Irrespective of the different outcomes, technology is increasingly becoming the preferred tool for those fighting ecological decimation. Equipment like CCTVs, drones, thermal imaging have strengthened the hands of forest officials across the world for some time now. There seems to be great potential in the simpler, ubiquitous, smartphone too. Applications like ForestLink have helped counter illegal mining in the Amazonian rainforest — an example of the avarice of corporations that feeds on the apathy of administrations. Members of the Masenawa community in Peru documented an illegal gold mine in the forest and secretly sent the link to officials who then dismantled the setup. India is not a stranger to these digital novelties either. In Gorumara National Park, RoadWatch — an app supported by the Wildlife Trust of India — helped local people as well as commuters document instances of road kill on a thoroughfare that the district magistrate had agreed to shut down but then chosen to sit on the pledge. These mobile apps shed light on things other than illegalities and transgressions threatening the environment. There are apps to identify endangered species from photographs. These have proved invaluable to law enforcement officials who have often had to rely on outdated reference books and lists to apprehend and prosecute those involved in illegal animal trade. (Romeo’s status on the IUCN Red List has not been updated since 2004.) The smaller the animal, the scantier the information on it. Technology thus helps plug gaps both in knowledge and manpower.

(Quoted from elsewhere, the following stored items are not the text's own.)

-- ==== Sys2Proof/Syntax.lean ====
section
/-! DEFINITION. The commands of the part: one constructor of `Instr` for each row of spec/opcode_table.json, and the
requests a frame can carry (R194). A request's parameters are the raw codes of its frame, so that the values out of
range of R198 are commands as well. -/

namespace Sys2Proof

/-- The projectors, and what is held once for each. -/
inductive Projector where
  | a | b
  deriving DecidableEq, Repr

/-- The three connectors of the station links (R167). -/
inductive Connector where
  | a | b | h
  deriving DecidableEq, Repr

/-- The roles a panel can claim (R172). -/
inductive Role where
  | a | b | h
  deriving DecidableEq, Repr

/-- The four shutters (R99). -/
inductive Shutter where
  | portA | portB | obs1 | obs2
  deriving DecidableEq, Repr

/-- The fire sources that are inputs of their own: two pull stations and the fusible-link loop (R111). -/
inductive FireInput where
  | pull1 | pull2 | loop
  deriving DecidableEq, Repr

/-- A lighting action as the write form of an entry carries it: mask, level, fade (R195). -/
structure ActionForm where
  mask : Byte
  level : Byte
  fade : Half
  deriving DecidableEq, Repr

/-- The write form of a plan entry record, 21 bytes (R195). -/
structure EntryForm where
  label : Byte
  projector : Byte
  feet : Half
  cue : Byte
  lead : Half
  allowance : Byte
  startMarker : Byte
  startAction : ActionForm
  brkForm : Byte
  duration : Half
  brkMarker : Byte
  brkAction : ActionForm
  deriving DecidableEq, Repr

/-- The requests of R194, in the order of their kinds, with their parameters as sent. -/
inductive Request where
  | ident (role : Byte)
  | status (sect : Byte)
  | planRead (selector : Byte)
  | planWrite (index : Byte) (form : EntryForm)
  | planInsert (index : Byte) (form : EntryForm)
  | planDelete (index : Byte)
  | planSkip (index : Byte)
  | planHeader (count : Byte)
  | threaded (proj label : Byte)
  | unthread (proj : Byte)
  | arm (proj : Byte)
  | disarm (proj : Byte)
  | stop (proj : Byte)
  | clear (proj : Byte)
  | startShow
  | changeNow
  | strike (proj : Byte)
  | arcOff (proj : Byte)
  | carbonLoad (proj : Byte) (length : Half)
  | shutterRaise (shutter : Byte)
  | shutterDrop (shutter : Byte)
  | lights (mask level : Byte) (fade : Half)
  | fireReset
  | boothReset
  | busReset
  | packRead (selector : Byte)
  | packWrite (address group top : Byte)
  | packForget (address : Byte)
  | paramRead (id proj : Byte)
  | paramWrite (id proj : Byte) (value : Half)
  | routeRead (kind : Byte)
  | routeWrite (kind mask : Byte)
  | intermissionExtend (seconds : Half)
  deriving DecidableEq, Repr

/-- The commands, in the order of spec/opcode_table.json. `l` is the station link a frame arrives on, `p` the
projector of an event, `sh` its shutter. -/
inductive Instr where
  /-- POWER_ON: supply is applied, or the reset input asserted (R118). -/
  | powerOn
  /-- FRAME_RECEIVED: a frame with this body, KIND first, completes on the link (R169). -/
  | frameReceived (l : Connector) (body : List Byte)
  /-- INTERBYTE_GAP_TIMEOUT (R168). -/
  | interbyteGapTimeout (l : Connector)
  /-- LINK_BREAK: the loop has been at space for 100 ms (R170). -/
  | linkBreak (l : Connector)
  /-- LINK_MARK_RETURN (R170). -/
  | linkMarkReturn (l : Connector)
  /-- TRANSMIT_FRAME_END (R176). -/
  | transmitFrameEnd (l : Connector)
  /-- UNKNOWN_REQUEST_KIND: a frame whose KIND names no request, with its other bytes (R171). -/
  | unknownRequestKind (l : Connector) (kind : Byte) (rest : List Byte)
  /-- IDENT (R172). -/
  | ident (l : Connector) (role : Byte)
  /-- STATUS (R182). -/
  | status (l : Connector) (sect : Byte)
  /-- PLAN_READ (R19). -/
  | planRead (l : Connector) (selector : Byte)
  /-- PLAN_WRITE (R10). -/
  | planWrite (l : Connector) (index : Byte) (form : EntryForm)
  /-- PLAN_INSERT (R11). -/
  | planInsert (l : Connector) (index : Byte) (form : EntryForm)
  /-- PLAN_DELETE (R12). -/
  | planDelete (l : Connector) (index : Byte)
  /-- PLAN_SKIP (R13). -/
  | planSkip (l : Connector) (index : Byte)
  /-- PLAN_HEADER (R16). -/
  | planHeader (l : Connector) (count : Byte)
  /-- THREADED (R45). -/
  | threaded (l : Connector) (proj label : Byte)
  /-- UNTHREAD (R46). -/
  | unthread (l : Connector) (proj : Byte)
  /-- ARM (R47). -/
  | arm (l : Connector) (proj : Byte)
  /-- DISARM (R50). -/
  | disarm (l : Connector) (proj : Byte)
  /-- STOP (R71). -/
  | stop (l : Connector) (proj : Byte)
  /-- CLEAR (R72). -/
  | clear (l : Connector) (proj : Byte)
  /-- START_SHOW (R67). -/
  | startShow (l : Connector)
  /-- CHANGE_NOW (R63). -/
  | changeNow (l : Connector)
  /-- BOOTH_RESET (R76). -/
  | boothReset (l : Connector)
  /-- TACH_PULSE at an instant of the motion count (R23). -/
  | tachPulse (p : Projector) (instant : Nat)
  /-- RING_TIMEOUT (R24). -/
  | ringTimeout (p : Projector)
  /-- STALL_TIMEOUT (R36). -/
  | stallTimeout (p : Projector)
  /-- FOIL_INPUT_CHANGE to active or inactive (R32). -/
  | foilInputChange (p : Projector) (active : Bool)
  /-- FOIL_QUALIFY_EXPIRY (R32). -/
  | foilQualifyExpiry (p : Projector)
  /-- FOIL_RELEASE_EXPIRY (R32). -/
  | foilReleaseExpiry (p : Projector)
  /-- FILM_SWITCH_CHANGE to closed or open (R34). -/
  | filmSwitchChange (p : Projector) (closed : Bool)
  /-- FILM_FILTER_EXPIRY (R34). -/
  | filmFilterExpiry (p : Projector)
  /-- RUNUP_STAGE1_EXPIRY (R52). -/
  | runupStage1Expiry (p : Projector)
  /-- RUNUP_STAGE2_EXPIRY (R52). -/
  | runupStage2Expiry (p : Projector)
  /-- STRIKE (R80). -/
  | strike (l : Connector) (proj : Byte)
  /-- ARC_OFF (R94). -/
  | arcOff (l : Connector) (proj : Byte)
  /-- CARBON_LOAD (R93). -/
  | carbonLoad (l : Connector) (proj : Byte) (length : Half)
  /-- ARC_CURRENT_CHANGE to a current in amperes (R81). -/
  | arcCurrentChange (p : Projector) (current : Byte)
  /-- TOUCH_TIMER_EXPIRY (R81). -/
  | touchTimerExpiry (p : Projector)
  /-- DRAW_TIMER_EXPIRY with the arc voltage sensed then (R82). -/
  | drawTimerExpiry (p : Projector) (voltage : Byte)
  /-- REGULATION_INTERVAL with the arc voltage sensed then (R84). -/
  | regulationInterval (p : Projector) (voltage : Byte)
  /-- SHUTTER_RAISE (R100). -/
  | shutterRaise (l : Connector) (shutter : Byte)
  /-- SHUTTER_DROP (R102). -/
  | shutterDrop (l : Connector) (shutter : Byte)
  /-- OPEN_SENSE_CHANGE to made or not made (R101). -/
  | openSenseChange (sh : Shutter) (made : Bool)
  /-- CLOSED_SENSE_CHANGE to made or not made (R103). -/
  | closedSenseChange (sh : Shutter) (made : Bool)
  /-- RAISE_TIMEOUT (R101). -/
  | raiseTimeout (sh : Shutter)
  /-- DROP_TIMEOUT (R103). -/
  | dropTimeout (sh : Shutter)
  /-- HEAT_READING_CHANGE to a sensor count (R108). -/
  | heatReadingChange (p : Projector) (reading : Byte)
  /-- HEAT_STAGE1_EXPIRY (R108). -/
  | heatStage1Expiry (p : Projector)
  /-- DOUSED_WAIT_EXPIRY (R109). -/
  | dousedWaitExpiry (p : Projector)
  /-- FIRE_SOURCE_OPEN (R111). -/
  | fireSourceOpen (x : FireInput)
  /-- FIRE_SOURCE_CLOSE (R111). -/
  | fireSourceClose (x : FireInput)
  /-- KEY_SWITCH_CHANGE to on or off (R114). -/
  | keySwitchChange (turnedOn : Bool)
  /-- FIRE_RESET (R116). -/
  | fireReset (l : Connector)
  /-- LIGHTS (R123). -/
  | lights (l : Connector) (mask level : Byte) (fade : Half)
  /-- DIMMER_CYCLE_START (R136). -/
  | dimmerCycleStart
  /-- BUS_BREAK_END (R145). -/
  | busBreakEnd
  /-- LEVEL_REPLY_WINDOW_END with the bytes read in the window (R140). -/
  | levelReplyWindowEnd (reply : List Byte)
  /-- IDENTIFY_ROUND_END with the serials of the packs that drove the presence slot, and the bytes read in the
  acknowledge's window (R143). -/
  | identifyRoundEnd (contenders : List Serial) (ack : List Byte)
  /-- BUS_RESET (R145). -/
  | busReset (l : Connector)
  /-- PACK_READ (R149). -/
  | packRead (l : Connector) (selector : Byte)
  /-- PACK_WRITE (R147). -/
  | packWrite (l : Connector) (address group top : Byte)
  /-- PACK_FORGET (R148). -/
  | packForget (l : Connector) (address : Byte)
  /-- PARAM_READ (R190). -/
  | paramRead (l : Connector) (id proj : Byte)
  /-- PARAM_WRITE (R186). -/
  | paramWrite (l : Connector) (id proj : Byte) (value : Half)
  /-- ROUTE_READ (R179). -/
  | routeRead (l : Connector) (kind : Byte)
  /-- ROUTE_WRITE (R179). -/
  | routeWrite (l : Connector) (kind mask : Byte)
  /-- INTERMISSION_EXTEND (R160). -/
  | intermissionExtend (l : Connector) (seconds : Half)
  /-- INTERMISSION_TIMER_TICK (R159). -/
  | intermissionTimerTick
  /-- INTERMISSION_EXPIRY (R159). -/
  | intermissionExpiry
  /-- SHOW_CLOCK_TICK (R163). -/
  | showClockTick
  /-- BYTE_RECEIVED, with or without a framing error (R168). -/
  | byteReceived (l : Connector) (byte : Byte) (framingError : Bool)
  /-- LEVEL_PACKET_SENT (R140). -/
  | levelPacketSent
  /-- STRIKE_ELAPSED_TICK (R77). -/
  | strikeElapsedTick (p : Projector)
  /-- HEAT_STAGE_TIMER_TICK (R107). -/
  | heatStageTimerTick (p : Projector)
  deriving DecidableEq, Repr

end Sys2Proof
end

The most important link forged by technology, though, is the one with people. Be it those who crowdfunded the search for Juliet, the members of the Masenawa tribe or the ones who documented animal deaths in Gorumara, it is community participation that helped script the success stories. Making ordinary people stakeholders in conservation can have a measurable impact on policymaking. Alas, no one told this to the Italian Romeo. Would he have stood a chance if he had society and Tinder by his side?